START DATASET CONTENT

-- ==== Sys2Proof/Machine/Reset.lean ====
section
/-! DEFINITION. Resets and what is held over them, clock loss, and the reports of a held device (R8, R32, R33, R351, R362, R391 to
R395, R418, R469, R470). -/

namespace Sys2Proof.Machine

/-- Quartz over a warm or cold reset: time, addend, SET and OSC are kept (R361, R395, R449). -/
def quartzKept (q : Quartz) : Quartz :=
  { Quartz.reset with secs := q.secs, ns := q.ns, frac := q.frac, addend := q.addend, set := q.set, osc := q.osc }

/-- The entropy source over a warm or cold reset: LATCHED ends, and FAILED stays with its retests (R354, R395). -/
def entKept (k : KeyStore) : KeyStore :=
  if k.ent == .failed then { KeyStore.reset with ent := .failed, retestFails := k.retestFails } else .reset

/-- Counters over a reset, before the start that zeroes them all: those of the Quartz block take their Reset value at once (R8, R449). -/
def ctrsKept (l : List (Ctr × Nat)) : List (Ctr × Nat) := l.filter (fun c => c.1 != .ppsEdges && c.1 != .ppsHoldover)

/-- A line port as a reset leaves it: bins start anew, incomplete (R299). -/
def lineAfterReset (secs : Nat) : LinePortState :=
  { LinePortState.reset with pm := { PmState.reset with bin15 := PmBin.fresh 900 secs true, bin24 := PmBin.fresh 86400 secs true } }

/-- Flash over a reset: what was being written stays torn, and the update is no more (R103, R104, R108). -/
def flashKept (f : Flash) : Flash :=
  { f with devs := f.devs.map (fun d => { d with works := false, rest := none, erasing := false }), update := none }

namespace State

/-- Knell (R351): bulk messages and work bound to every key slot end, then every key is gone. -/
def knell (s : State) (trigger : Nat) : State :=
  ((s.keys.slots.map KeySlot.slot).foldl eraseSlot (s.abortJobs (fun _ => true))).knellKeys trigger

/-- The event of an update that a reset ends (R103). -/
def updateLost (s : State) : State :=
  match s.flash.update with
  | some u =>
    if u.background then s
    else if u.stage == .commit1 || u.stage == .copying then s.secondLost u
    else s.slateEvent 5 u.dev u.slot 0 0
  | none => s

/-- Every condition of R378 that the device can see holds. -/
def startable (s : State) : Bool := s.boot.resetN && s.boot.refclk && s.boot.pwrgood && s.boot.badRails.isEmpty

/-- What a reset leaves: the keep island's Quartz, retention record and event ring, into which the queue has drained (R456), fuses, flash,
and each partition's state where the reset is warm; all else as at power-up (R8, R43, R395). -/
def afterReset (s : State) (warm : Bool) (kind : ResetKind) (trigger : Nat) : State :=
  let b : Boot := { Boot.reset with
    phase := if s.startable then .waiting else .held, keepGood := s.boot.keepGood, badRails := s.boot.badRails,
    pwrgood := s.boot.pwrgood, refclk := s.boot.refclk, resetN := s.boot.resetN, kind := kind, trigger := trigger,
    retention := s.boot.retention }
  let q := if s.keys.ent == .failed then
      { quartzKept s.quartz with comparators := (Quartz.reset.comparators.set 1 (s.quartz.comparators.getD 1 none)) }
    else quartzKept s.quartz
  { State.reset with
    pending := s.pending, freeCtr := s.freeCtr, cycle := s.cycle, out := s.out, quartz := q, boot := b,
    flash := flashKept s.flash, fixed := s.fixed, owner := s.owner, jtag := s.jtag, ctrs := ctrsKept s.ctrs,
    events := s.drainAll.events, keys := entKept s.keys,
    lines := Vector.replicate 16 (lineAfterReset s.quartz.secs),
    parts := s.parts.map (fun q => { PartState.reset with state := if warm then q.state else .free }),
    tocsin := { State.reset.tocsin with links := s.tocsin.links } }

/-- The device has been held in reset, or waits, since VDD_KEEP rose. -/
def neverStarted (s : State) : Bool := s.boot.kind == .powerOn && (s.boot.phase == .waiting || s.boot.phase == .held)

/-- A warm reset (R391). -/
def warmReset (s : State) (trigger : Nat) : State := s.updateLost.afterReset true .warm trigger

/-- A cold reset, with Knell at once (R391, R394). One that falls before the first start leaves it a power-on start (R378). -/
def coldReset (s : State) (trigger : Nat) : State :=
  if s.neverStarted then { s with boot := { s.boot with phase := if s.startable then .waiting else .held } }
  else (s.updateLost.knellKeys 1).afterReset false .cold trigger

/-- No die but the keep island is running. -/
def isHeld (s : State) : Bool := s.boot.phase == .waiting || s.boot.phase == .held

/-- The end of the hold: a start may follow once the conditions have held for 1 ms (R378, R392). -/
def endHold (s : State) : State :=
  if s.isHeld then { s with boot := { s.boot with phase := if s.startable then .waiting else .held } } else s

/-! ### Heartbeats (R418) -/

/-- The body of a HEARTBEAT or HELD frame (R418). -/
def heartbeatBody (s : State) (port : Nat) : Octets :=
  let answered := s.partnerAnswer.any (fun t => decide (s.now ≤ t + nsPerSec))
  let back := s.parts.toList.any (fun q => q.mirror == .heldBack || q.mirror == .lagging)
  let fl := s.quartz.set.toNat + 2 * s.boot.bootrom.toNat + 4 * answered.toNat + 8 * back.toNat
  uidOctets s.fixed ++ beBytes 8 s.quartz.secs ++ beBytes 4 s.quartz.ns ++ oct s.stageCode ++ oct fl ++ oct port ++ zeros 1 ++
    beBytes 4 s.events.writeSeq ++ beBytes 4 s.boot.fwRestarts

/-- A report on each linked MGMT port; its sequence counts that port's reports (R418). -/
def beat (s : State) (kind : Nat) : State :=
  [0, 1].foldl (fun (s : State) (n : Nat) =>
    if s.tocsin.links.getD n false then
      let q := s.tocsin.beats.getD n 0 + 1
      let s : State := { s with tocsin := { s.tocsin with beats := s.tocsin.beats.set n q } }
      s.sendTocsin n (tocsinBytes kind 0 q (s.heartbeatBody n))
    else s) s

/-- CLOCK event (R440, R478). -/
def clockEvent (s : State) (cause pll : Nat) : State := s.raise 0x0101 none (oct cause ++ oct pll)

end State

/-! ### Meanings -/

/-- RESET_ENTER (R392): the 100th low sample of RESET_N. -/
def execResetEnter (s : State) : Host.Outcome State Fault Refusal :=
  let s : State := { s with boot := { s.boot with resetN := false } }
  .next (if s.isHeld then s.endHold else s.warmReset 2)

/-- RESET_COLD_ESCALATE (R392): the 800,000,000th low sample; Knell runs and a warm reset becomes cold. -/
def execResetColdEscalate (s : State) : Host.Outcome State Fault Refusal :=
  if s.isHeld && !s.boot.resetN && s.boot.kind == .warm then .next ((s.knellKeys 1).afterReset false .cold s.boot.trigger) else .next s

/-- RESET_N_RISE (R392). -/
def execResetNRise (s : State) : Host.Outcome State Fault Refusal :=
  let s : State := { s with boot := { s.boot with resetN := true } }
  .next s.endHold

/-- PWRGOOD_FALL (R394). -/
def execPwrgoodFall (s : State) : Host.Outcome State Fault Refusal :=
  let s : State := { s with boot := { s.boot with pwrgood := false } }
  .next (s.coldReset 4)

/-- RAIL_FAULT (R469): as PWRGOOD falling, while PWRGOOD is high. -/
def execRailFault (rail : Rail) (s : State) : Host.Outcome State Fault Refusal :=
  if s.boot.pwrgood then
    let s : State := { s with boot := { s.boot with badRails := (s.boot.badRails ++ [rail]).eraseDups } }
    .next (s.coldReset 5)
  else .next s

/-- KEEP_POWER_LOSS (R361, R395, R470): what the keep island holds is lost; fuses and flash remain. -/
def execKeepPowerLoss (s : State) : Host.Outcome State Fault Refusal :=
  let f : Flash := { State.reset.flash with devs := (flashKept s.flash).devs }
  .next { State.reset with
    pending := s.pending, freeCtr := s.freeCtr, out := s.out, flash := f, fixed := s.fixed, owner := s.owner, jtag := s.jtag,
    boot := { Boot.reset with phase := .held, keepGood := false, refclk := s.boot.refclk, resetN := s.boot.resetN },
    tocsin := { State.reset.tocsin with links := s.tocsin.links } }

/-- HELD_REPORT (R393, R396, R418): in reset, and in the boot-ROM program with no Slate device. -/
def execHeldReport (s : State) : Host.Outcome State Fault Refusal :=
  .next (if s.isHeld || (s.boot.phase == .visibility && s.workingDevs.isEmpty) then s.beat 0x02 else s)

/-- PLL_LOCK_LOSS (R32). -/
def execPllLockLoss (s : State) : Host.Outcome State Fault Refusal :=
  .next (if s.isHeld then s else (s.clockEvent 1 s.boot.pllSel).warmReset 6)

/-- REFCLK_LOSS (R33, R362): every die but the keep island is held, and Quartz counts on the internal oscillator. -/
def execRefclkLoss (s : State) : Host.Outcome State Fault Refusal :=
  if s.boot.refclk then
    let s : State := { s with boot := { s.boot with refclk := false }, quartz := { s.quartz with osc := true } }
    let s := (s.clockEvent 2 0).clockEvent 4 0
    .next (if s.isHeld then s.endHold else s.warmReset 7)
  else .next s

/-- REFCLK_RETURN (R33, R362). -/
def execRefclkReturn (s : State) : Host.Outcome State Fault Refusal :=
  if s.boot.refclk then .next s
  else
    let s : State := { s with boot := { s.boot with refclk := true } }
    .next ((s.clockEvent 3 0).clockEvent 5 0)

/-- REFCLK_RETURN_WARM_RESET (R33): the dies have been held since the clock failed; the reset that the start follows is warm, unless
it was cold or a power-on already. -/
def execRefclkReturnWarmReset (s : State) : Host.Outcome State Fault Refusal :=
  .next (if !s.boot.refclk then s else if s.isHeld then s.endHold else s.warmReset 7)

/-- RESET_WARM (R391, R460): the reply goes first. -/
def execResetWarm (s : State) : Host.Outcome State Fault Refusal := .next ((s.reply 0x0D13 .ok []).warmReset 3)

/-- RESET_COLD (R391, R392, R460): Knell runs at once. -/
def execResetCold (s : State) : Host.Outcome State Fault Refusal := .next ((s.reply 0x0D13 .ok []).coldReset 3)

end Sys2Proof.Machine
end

END DATASET CONTENT
START DATASET CONTENT

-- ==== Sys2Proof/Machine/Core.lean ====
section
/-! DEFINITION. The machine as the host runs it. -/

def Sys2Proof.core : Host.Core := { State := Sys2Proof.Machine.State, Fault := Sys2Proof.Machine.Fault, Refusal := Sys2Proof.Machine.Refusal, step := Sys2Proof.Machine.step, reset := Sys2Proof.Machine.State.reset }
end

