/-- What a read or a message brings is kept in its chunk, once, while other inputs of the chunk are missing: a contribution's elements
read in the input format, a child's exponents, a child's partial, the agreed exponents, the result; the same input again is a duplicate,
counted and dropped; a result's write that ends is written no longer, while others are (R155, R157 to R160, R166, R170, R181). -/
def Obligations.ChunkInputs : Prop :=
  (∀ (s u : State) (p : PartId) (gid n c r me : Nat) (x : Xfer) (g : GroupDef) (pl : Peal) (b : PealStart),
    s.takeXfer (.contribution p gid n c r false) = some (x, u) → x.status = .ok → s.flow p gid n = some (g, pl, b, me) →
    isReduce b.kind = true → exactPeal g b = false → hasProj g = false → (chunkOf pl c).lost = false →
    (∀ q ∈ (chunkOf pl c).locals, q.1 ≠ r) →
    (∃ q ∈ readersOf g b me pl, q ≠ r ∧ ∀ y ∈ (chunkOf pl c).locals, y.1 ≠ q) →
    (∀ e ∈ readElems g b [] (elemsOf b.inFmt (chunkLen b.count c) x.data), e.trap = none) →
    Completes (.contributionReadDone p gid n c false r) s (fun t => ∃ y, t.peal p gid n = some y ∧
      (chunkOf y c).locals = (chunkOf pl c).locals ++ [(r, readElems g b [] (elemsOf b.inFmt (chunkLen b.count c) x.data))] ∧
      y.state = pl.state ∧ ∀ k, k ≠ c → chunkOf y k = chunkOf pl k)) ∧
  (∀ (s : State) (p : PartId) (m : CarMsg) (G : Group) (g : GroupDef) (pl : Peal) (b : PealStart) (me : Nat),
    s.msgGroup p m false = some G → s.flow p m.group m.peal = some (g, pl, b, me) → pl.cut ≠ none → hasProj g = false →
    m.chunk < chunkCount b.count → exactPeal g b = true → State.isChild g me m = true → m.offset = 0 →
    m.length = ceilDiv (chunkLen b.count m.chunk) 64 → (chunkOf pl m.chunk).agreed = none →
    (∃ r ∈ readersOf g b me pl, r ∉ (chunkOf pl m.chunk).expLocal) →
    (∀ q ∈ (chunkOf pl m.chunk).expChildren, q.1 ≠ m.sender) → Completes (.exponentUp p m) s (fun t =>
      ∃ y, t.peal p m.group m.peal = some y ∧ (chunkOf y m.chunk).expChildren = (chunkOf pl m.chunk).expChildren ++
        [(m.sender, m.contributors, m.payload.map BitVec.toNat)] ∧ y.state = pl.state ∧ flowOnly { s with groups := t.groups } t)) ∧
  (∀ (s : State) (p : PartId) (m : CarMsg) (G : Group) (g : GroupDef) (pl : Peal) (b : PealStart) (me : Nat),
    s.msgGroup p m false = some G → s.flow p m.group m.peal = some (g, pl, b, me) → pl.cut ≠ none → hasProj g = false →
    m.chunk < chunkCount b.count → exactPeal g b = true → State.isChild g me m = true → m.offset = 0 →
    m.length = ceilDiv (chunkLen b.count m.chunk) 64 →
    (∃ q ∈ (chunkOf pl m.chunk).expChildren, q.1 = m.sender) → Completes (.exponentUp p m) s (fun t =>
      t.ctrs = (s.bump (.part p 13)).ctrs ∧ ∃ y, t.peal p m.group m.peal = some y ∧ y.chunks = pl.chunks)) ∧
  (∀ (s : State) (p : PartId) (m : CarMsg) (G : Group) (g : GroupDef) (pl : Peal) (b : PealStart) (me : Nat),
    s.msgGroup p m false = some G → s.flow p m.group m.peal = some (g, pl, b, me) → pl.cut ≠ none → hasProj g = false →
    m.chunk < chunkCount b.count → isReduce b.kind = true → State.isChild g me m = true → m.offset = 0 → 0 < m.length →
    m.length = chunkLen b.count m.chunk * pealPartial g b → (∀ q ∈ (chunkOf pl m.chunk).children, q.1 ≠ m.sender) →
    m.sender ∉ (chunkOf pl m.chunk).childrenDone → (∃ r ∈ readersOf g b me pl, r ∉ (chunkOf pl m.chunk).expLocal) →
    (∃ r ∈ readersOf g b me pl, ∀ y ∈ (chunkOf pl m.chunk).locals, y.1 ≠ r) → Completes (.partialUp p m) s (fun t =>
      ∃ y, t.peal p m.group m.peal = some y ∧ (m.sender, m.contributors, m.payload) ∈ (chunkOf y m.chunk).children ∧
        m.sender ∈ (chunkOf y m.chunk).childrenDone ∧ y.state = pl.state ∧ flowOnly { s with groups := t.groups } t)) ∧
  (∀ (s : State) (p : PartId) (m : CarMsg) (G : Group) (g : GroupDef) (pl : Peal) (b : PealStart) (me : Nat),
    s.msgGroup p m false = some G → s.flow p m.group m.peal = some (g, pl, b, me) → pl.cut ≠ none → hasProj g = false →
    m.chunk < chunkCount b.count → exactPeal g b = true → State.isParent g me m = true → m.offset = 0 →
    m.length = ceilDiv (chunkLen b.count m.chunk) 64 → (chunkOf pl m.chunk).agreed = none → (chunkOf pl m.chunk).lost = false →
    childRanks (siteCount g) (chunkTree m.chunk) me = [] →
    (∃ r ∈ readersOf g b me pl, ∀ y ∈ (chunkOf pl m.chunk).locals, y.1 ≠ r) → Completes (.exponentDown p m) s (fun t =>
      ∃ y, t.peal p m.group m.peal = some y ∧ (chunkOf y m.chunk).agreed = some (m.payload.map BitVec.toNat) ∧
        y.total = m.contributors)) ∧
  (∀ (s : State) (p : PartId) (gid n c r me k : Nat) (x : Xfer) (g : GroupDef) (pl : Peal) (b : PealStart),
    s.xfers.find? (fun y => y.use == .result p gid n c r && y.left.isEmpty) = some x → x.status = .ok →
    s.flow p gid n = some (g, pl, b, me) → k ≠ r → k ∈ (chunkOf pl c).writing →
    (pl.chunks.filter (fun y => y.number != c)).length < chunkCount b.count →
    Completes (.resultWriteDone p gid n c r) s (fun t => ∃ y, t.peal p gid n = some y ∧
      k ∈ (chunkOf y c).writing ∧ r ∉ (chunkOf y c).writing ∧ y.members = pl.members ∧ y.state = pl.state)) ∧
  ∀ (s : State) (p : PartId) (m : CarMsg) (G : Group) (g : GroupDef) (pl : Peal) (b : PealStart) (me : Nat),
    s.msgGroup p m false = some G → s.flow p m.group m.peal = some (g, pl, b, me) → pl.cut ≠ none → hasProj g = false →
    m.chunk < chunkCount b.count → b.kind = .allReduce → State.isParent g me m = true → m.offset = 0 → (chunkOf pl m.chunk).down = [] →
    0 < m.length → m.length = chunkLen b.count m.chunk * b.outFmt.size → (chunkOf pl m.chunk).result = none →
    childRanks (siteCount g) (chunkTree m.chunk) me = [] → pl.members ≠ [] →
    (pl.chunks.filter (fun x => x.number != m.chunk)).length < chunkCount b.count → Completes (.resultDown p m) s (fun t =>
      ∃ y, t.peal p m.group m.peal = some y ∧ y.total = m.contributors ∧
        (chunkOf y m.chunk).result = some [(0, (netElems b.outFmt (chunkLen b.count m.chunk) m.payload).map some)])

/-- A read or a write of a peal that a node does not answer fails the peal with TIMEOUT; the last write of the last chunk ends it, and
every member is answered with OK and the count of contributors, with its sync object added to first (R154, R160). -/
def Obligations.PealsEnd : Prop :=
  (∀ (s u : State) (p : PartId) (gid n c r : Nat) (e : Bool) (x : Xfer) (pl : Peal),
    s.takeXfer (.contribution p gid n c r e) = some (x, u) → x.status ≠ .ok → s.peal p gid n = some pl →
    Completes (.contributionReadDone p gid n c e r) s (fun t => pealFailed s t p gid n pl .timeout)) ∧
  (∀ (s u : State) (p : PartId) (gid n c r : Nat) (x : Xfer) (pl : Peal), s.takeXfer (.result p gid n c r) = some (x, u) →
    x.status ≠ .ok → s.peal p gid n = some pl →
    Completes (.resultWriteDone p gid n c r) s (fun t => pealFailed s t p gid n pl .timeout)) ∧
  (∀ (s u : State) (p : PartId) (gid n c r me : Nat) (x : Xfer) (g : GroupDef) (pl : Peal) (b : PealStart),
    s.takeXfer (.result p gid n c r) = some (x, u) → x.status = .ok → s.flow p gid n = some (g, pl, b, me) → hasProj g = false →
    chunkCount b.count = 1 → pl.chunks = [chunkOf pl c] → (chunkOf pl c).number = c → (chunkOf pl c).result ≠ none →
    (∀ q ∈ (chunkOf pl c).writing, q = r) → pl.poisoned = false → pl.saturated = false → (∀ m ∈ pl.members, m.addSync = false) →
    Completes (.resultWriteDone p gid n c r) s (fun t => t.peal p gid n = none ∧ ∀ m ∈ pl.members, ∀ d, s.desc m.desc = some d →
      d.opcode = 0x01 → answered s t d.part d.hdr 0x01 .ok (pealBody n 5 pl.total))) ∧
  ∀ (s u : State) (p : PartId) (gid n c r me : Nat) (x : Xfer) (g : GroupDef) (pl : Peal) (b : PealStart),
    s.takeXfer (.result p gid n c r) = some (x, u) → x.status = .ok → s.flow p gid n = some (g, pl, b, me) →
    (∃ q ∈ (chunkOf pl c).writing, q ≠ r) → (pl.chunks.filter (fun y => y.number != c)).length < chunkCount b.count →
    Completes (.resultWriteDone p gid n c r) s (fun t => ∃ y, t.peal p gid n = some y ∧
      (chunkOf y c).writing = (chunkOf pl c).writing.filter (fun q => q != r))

END DATASET CONTENT

TO DO |
Print, from the entries above, the line with "s.takeXfer (.contribution p gid n c r false)", the line with "(∀ q ∈ (chunkOf pl m.chunk).expChildren, q.1" and all lines between them, exactly and with nothing else.

ANSWER FOR THE TASK |
    s.takeXfer (.contribution p gid n c r false) = some (x, u) → x.status = .ok → s.flow p gid n = some (g, pl, b, me) →
    isReduce b.kind = true → exactPeal g b = false → hasProj g = false → (chunkOf pl c).lost = false →
    (∀ q ∈ (chunkOf pl c).locals, q.1 ≠ r) →
    (∃ q ∈ readersOf g b me pl, q ≠ r ∧ ∀ y ∈ (chunkOf pl c).locals, y.1 ≠ q) →
    (∀ e ∈ readElems g b [] (elemsOf b.inFmt (chunkLen b.count c) x.data), e.trap = none) →
    Completes (.contributionReadDone p gid n c false r) s (fun t => ∃ y, t.peal p gid n = some y ∧
      (chunkOf y c).locals = (chunkOf pl c).locals ++ [(r, readElems g b [] (elemsOf b.inFmt (chunkLen b.count c) x.data))] ∧
      y.state = pl.state ∧ ∀ k, k ≠ c → chunkOf y k = chunkOf pl k)) ∧
  (∀ (s : State) (p : PartId) (m : CarMsg) (G : Group) (g : GroupDef) (pl : Peal) (b : PealStart) (me : Nat),
    s.msgGroup p m false = some G → s.flow p m.group m.peal = some (g, pl, b, me) → pl.cut ≠ none → hasProj g = false →
    m.chunk < chunkCount b.count → exactPeal g b = true → State.isChild g me m = true → m.offset = 0 →
    m.length = ceilDiv (chunkLen b.count m.chunk) 64 → (chunkOf pl m.chunk).agreed = none →
    (∃ r ∈ readersOf g b me pl, r ∉ (chunkOf pl m.chunk).expLocal) →
    (∀ q ∈ (chunkOf pl m.chunk).expChildren, q.1 ≠ m.sender) → Completes (.exponentUp p m) s (fun t =>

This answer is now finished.